● **Assignment**:
In the records below, find each line that holds "lineCells" and return it.
::::::::
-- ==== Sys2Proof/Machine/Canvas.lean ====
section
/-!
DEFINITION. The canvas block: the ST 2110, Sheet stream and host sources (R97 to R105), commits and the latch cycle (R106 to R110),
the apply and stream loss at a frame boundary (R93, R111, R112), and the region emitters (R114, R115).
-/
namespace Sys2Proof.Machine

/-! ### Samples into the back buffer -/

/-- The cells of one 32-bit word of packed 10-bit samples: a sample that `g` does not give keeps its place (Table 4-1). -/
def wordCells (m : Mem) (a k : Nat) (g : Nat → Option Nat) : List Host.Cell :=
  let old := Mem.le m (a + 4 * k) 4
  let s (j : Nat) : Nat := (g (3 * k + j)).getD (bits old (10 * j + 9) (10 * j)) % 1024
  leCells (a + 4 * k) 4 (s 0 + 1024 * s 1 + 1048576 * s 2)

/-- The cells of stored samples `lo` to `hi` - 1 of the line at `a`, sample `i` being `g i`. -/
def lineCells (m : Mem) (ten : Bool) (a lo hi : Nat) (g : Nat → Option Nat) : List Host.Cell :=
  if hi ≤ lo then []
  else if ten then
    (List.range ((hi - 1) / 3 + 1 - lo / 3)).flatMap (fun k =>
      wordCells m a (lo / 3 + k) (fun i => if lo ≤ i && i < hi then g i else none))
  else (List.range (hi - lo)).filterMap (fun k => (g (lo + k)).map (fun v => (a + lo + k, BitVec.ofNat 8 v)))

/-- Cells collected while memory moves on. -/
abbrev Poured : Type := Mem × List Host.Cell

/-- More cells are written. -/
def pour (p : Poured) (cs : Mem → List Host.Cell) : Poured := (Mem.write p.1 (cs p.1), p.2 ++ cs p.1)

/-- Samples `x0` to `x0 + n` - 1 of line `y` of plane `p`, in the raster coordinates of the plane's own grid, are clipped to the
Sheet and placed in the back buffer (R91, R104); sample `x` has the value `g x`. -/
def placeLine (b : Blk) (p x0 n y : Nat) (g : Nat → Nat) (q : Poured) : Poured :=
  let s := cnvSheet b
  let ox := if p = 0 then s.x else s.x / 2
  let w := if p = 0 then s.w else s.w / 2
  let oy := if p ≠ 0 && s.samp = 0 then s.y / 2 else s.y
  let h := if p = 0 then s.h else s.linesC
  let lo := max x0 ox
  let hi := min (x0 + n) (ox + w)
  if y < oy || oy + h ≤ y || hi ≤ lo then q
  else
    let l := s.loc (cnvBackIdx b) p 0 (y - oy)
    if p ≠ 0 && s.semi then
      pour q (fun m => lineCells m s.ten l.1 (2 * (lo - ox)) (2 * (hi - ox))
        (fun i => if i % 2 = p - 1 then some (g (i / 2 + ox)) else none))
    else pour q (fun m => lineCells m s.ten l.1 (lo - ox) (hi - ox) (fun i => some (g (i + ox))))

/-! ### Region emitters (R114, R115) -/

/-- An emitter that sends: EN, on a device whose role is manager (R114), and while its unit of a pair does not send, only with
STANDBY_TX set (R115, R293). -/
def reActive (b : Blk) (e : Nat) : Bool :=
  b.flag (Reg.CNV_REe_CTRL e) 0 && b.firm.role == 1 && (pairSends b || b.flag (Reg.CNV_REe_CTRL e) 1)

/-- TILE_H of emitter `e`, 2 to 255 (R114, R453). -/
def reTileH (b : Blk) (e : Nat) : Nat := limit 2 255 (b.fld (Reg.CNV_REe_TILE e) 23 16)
::::::::
● **Final answer**:
def lineCells (m : Mem) (ten : Bool) (a lo hi : Nat) (g : Nat → Option Nat) : List Host.Cell :=
      pour q (fun m => lineCells m s.ten l.1 (2 * (lo - ox)) (2 * (hi - ox))
    else pour q (fun m => lineCells m s.ten l.1 (lo - ox) (hi - ox) (fun i => some (g (i + ox))))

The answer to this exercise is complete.